The benefit and side effects of PIZENSY were evaluated in a clinical trial (Trial 1) of 594 patients with CIC. In this trial, patients received treatment with either PIZENSY or placebo once daily for 6 months. Neither the patients nor the health care providers knew which treatment was being given until after the trials were completed.
Based on the information from their electronic diaries, patients were evaluated for improvement in CSBMs during the first 12 weeks of the treatment.
The FDA considered additional data from 2 more trials for supportive evidence.
In the second trial (Trial 2) of three months duration, improvement in CSBMs was used to compare PIZENSY to the drug lubiprostone which was previously approved for CIC. The third trial (Trial 3) was used to collect the side effects in patients treated with PIZENSY for one year.
How were the trials designed?
The safety and efficacy of PIZENSY were established in a randomized, double-blind, placebo-controlled trial of 6 months duration. All patients had less than 3 bowel movements per week and at least one additional constipation-related symptom for at least 12 weeks (which need not be consecutive) in the preceding 12 months.
Patients received either 20 g of PIZENSY or placebo daily.
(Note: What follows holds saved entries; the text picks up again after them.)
-- ==== Sys2Proof/Certificates/Slice0/Obligations.lean ====
section
/-! DEFINITION. The statements for the provers. Each cites the rules of spec/ it formalises in OBLIGATIONS.json. In
the statements `b0` to `b3` are the bytes of a transaction's buffer, so that `b3 ++ b2 ++ b1 ++ b0` is the
little-endian value of R73, and a record update `{ s with … }` lists everything that changes: it is the frame. -/

open Sys2Proof Sys2Proof.Machine

/-! ## Decoding -/

/-- R70 to R73, R80: no bit of an operation's image is dropped. The image itself (selector word, then the buffer) is
the model's choice (log 3). -/
def Obligations.DecodeInvertsEncode : Prop := ∀ i : Instr, i.wf = true → decode (encode i) = .ok i

/-- R72, R80: what decodes is an operation of the block (the image is log 3). -/
def Obligations.DecodedOperationsAreWellFormed : Prop :=
  ∀ (image : List Byte) (i : Instr), decode image = .ok i → i.wf = true

/-- R81, R162: every bus transaction is an operation, whatever its offset, direction and length; an event with a
number other than 1 and 2 does not exist. -/
def Obligations.EveryTransactionDecodesAndNoUnknownEventDoes : Prop :=
  (∀ (b0 b1 : Byte) (data : List Byte), b1.toNat < 0x20 → ∃ i, decode (b0 :: b1 :: data) = .ok i)
    ∧ ∀ (n : Offset) (data : List Byte), n ≠ 1#12 → n ≠ 2#12 →
        ∃ e, decode (bytesLE 2 (0x2000 + n.toNat) ++ data) = .error e

/-- Images written out from the table of R80; the order of their bytes is log 3. -/
def Obligations.WrittenOutImagesDecode : Prop :=
  decode [0x00#8, 0x00#8, 0#8, 0#8, 0#8, 0#8] = .ok .rdMagic
    ∧ decode [0x20#8, 0x10#8, 0x78#8, 0x56#8, 0x34#8, 0x12#8] = .ok (.wrGuestFeatures 0x12345678#32)
    ∧ decode [0x40#8, 0x10#8, 0x10#8, 0#8, 0#8, 0#8] = .ok (.wrQueuePfn 0x10#32)
    ∧ decode [0x50#8, 0x10#8, 1#8, 0#8, 0#8, 0#8] = .ok (.wrQueueNotify 1#32)
    ∧ decode [0x70#8, 0x10#8, 0x0F#8, 0#8, 0#8, 0#8] = .ok (.wrStatus 0x0F#32)
    ∧ decode [0x0A#8, 0x01#8, 0#8, 0#8] = .ok (.rdConfig 10#12 2)
    ∧ decode [0x06#8, 0x11#8, 1#8, 0#8] = .ok (.wrConfig 6#12 2)
    ∧ decode [0x70#8, 0x10#8, 0x0F#8] = .ok (.invalidAccess .write 0x070#12 1)
    ∧ decode [0x01#8, 0x20#8] = .ok .evtHostRxReady
    ∧ decode [0x02#8, 0x20#8] = .ok .evtPowerOn

/-! ## The step -/

/-- R7, R70: an operation that is the next input is run, whole, as one step: the input is taken, the outcome of the
transaction before is gone, the transaction's buffer is on the bus, and the operation is counted. The list of
inputs, the two bus fields and the count are the model's (log 5, log 19, log 15). -/
def Obligations.StepRunsTheDecodedOperation : Prop :=
  ∀ (s : State) (image : List Byte) (rest : List Input) (i : Instr),
    s.inputs = .op image :: rest → decode image = .ok i →
    i.wf = true ∧
      step s = exec i { s with
        inputs := rest
        opsBegun := s.opsBegun + 1
        busOutcome := none
        busBuffer := image.drop 2 }

/-- R84, R46, R81, R251: the other inputs. A store of the guest changes memory only, a frame of the host joins the
end of the RX port, a frame longer than `MAX_FRAME_LEN` and an input that is no operation are refused, and with no
input the block is idle. The list of inputs is the model's (log 5), and so are the idle step (log 6), the refusals of a
longer frame (log 12) and of an event image that is none (log 25), and that a guest's store wraps modulo 2^64 and is
made whether its addresses are mapped or not (log 24). -/
def Obligations.StepTakesTheOtherInputs : Prop :=
  ∀ (s : State) (rest : List Input),
    (s.inputs = [] → step s = .next s)
    ∧ (∀ g, s.inputs = .guestStore g :: rest →
        step s = .next { s with inputs := rest, mem := writeBytes s.mem g.addr g.bytes })
    ∧ (∀ frame, s.inputs = .hostFrame (.frame frame) :: rest → frame.length ≤ s.cfg.maxFrameLen →
        step s = .next { s with inputs := rest, rxPort := s.rxPort ++ [.frame frame] })
    ∧ (s.inputs = .hostFrame .error :: rest →
        step s = .next { s with inputs := rest, rxPort := s.rxPort ++ [.error] })
    ∧ (∀ frame, s.inputs = .hostFrame (.frame frame) :: rest → s.cfg.maxFrameLen < frame.length →
        step s = .refused .hostFrameTooLong)
    ∧ (∀ image e, s.inputs = .op image :: rest → decode image = .error e →
        step s = .refused (.undecodable e))

/-! ## Identity registers -/

/-- R100 to R103: the four reads of constants, in every state. The constants are parameters (R4) with the values
0x74726976, 2, 1 and 0x1AF4. -/
def Obligations.IdentityReadsReturnConstants : Prop :=
  (bytesLE 4 Config.cfg0.magic.toNat = [0x76#8, 0x69#8, 0x72#8, 0x74#8]
      ∧ bytesLE 4 Config.cfg0.deviceVersion.toNat = [2#8, 0#8, 0#8, 0#8]
      ∧ bytesLE 4 Config.cfg0.deviceId.toNat = [1#8, 0#8, 0#8, 0#8]
      ∧ bytesLE 4 Config.cfg0.vendorId.toNat = [0xF4#8, 0x1A#8, 0#8, 0#8]) ∧
  (∀ b0 b1 b2 b3 : Byte,
    decode [0x00#8, 0#8, b0, b1, b2, b3] = .ok .rdMagic ∧ decode [0x04#8, 0#8, b0, b1, b2, b3] = .ok .rdVersion
      ∧ decode [0x08#8, 0#8, b0, b1, b2, b3] = .ok .rdDeviceId
      ∧ decode [0x0C#8, 0#8, b0, b1, b2, b3] = .ok .rdVendorId)
  ∧ ∀ s : State,
    exec .rdMagic s = .next { s with busOutcome := some .ok, busBuffer := bytesLE 4 s.cfg.magic.toNat }
    ∧ exec .rdVersion s = .next { s with busOutcome := some .ok, busBuffer := bytesLE 4 s.cfg.deviceVersion.toNat }
    ∧ exec .rdDeviceId s = .next { s with busOutcome := some .ok, busBuffer := bytesLE 4 s.cfg.deviceId.toNat }
    ∧ exec .rdVendorId s = .next { s with busOutcome := some .ok, busBuffer := bytesLE 4 s.cfg.vendorId.toNat }

/-! ## Feature registers -/

/-- R111, R110: the half of `OFFERED_FEATURES` that the selector picks, 0 for a selector of 2 or more. -/
def Obligations.HostFeaturesReadsTheSelectedHalf : Prop :=
  (∀ b0 b1 b2 b3 : Byte, decode [0x10#8, 0#8, b0, b1, b2, b3] = .ok .rdHostFeatures)
  ∧ ∀ s : State,
    exec .rdHostFeatures s = .next { s with
      busOutcome := some .ok
      busBuffer := bytesLE 4
        (if s.hostFeaturesSel = 0#32 then (0x0000000100005D83#64 ||| s.cfg.extraFeatures).toNat % 2 ^ 32
         else if s.hostFeaturesSel = 1#32 then (0x0000000100005D83#64 ||| s.cfg.extraFeatures).toNat / 2 ^ 32
         else 0) }

/-- R112, R114, R120, and R121's own effect: the four plain registers store any value and nothing else changes. -/
def Obligations.SelectorAndPageSizeWritesStoreTheValue : Prop :=
  (∀ b0 b1 b2 b3 : Byte,
    decode [0x14#8, 0x10#8, b0, b1, b2, b3] = .ok (.wrHostFeaturesSel (b3 ++ b2 ++ b1 ++ b0))
      ∧ decode [0x24#8, 0x10#8, b0, b1, b2, b3] = .ok (.wrGuestFeaturesSel (b3 ++ b2 ++ b1 ++ b0))
      ∧ decode [0x28#8, 0x10#8, b0, b1, b2, b3] = .ok (.wrGuestPageSize (b3 ++ b2 ++ b1 ++ b0))
      ∧ decode [0x30#8, 0x10#8, b0, b1, b2, b3] = .ok (.wrQueueSel (b3 ++ b2 ++ b1 ++ b0)))
  ∧ ∀ (v : Word) (s : State),
    exec (.wrHostFeaturesSel v) s = .next { s with busOutcome := some .ok, hostFeaturesSel := v }
    ∧ exec (.wrGuestFeaturesSel v) s = .next { s with busOutcome := some .ok, guestFeaturesSel := v }
    ∧ exec (.wrGuestPageSize v) s = .next { s with busOutcome := some .ok, pageSize := v }
    ∧ exec (.wrQueueSel v) s = .next { s with busOutcome := some .ok, queueSel := v }

/-- R113: the selected half is replaced, the other half and everything else stay; a selector of 2 or more stores
nothing, with outcome `Ok`. The register cannot be read back. -/
def Obligations.GuestFeaturesReplacesTheSelectedHalf : Prop :=
  (∀ b0 b1 b2 b3 : Byte,
    decode [0x20#8, 0x10#8, b0, b1, b2, b3] = .ok (.wrGuestFeatures (b3 ++ b2 ++ b1 ++ b0))
      ∧ decode [0x20#8, 0x00#8, b0, b1, b2, b3] = .ok (.invalidAccess .read 0x020#12 4))
  ∧ ∀ (v : Word) (s : State), ∃ f : Dword,
    exec (.wrGuestFeatures v) s = .next { s with busOutcome := some .ok, driverFeatures := f }
    ∧ (s.guestFeaturesSel = 0#32 → f.toNat = s.driverFeatures.toNat / 2 ^ 32 * 2 ^ 32 + v.toNat)
    ∧ (s.guestFeaturesSel = 1#32 → f.toNat = v.toNat * 2 ^ 32 + s.driverFeatures.toNat % 2 ^ 32)
    ∧ (s.guestFeaturesSel ≠ 0#32 → s.guestFeaturesSel ≠ 1#32 → f = s.driverFeatures)

/-- R51: writing the same value twice is the same as once, for the registers R51 names; a QueueNum or QueuePfn
write that is a RegisterError is counted each time (R231), so the clause is about those that are not. -/
def Obligations.RepeatedWritesAreIdempotent : Prop :=
  ∀ (v : Word) (i : Instr) (s t : State),
    i ∈ [.wrHostFeaturesSel v, .wrGuestFeaturesSel v, .wrGuestFeatures v, .wrGuestPageSize v, .wrQueueSel v,
      .wrQueueNum v, .wrQueuePfn v, .wrInterruptAck v] →
    exec i s = .next t → t.busOutcome = some .ok → exec i t = .next t

/-! ## Queue registers -/

/-- R122, R124, R125: two constants, parameters of R4 (`QUEUE_NUM_MAX` is 256), and the write that is accepted and
ignored. -/
def Obligations.QueueConstantsAndIgnoredAlign : Prop :=
  bytesLE 4 Config.cfg0.queueNumMax.toNat = [0x00#8, 0x01#8, 0#8, 0#8] ∧
  (∀ b0 b1 b2 b3 : Byte,
    decode [0x34#8, 0#8, b0, b1, b2, b3] = .ok .rdQueueNumMax
      ∧ decode [0x40#8, 0#8, b0, b1, b2, b3] = .ok .rdQueuePfn
      ∧ decode [0x3C#8, 0x10#8, b0, b1, b2, b3] = .ok (.wrQueueAlign (b3 ++ b2 ++ b1 ++ b0)))
  ∧ ∀ (v : Word) (s : State),
    exec .rdQueueNumMax s = .next { s with busOutcome := some .ok, busBuffer := bytesLE 4 s.cfg.queueNumMax.toNat }
    ∧ exec .rdQueuePfn s = .next { s with busOutcome := some .ok, busBuffer := bytesLE 4 s.cfg.queuePfnRead.toNat }
    ∧ exec (.wrQueueAlign v) s = .next { s with busOutcome := some .ok }

/-- R15: `AlignUp(a, k)` is the least multiple of `k` that is not below `a`. -/
def Obligations.AlignUpIsTheNextMultiple : Prop :=
  ∀ a k : Nat, 0 < k →
    k ∣ alignUp a k ∧ a ≤ alignUp a k ∧ ∀ m, k ∣ m → a ≤ m → alignUp a k ≤ m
Patients who develop persistent diarrhea or loose stools could reduce their dose to 10 g of PIZENSY daily. The primary efficacy outcome measure was the proportion of patients who achieved at least 3 complete spontaneous bowel movements (CSBMs) in a given week and an increase of at least 1 CSBM from baseline in the same week for at least 9 weeks out of the 12-week treatment period.
Additionally, two trials provided supportive evidence:
- an active control, double-blind, double-dummy trial of three months duration utilizing the same endpoint
- an uncontrolled safety trial of one-year duration.
GLOSSARY
CLINICAL TRIAL: Voluntary research studies conducted in people and designed to answer specific questions about the safety or effectiveness of drugs, vaccines, other therapies, or new ways of using existing treatments.
COMPARATOR: A previously available treatment or placebo used in clinical trials that is compared to the actual drug being tested.
EFFICACY: How well the drug achieves the desired response when it is taken as described in a controlled clinical setting, such as during a clinical trial.
PLACEBO: An inactive substance or “sugar pill” that looks the same as, and is given the same way as, an active drug or treatment being tested. The effects of the active drug or treatment are compared to the effects of the placebo.
SUBGROUP: A subset of the population studied in a clinical trial. Demographic subsets include sex, race, and age groups.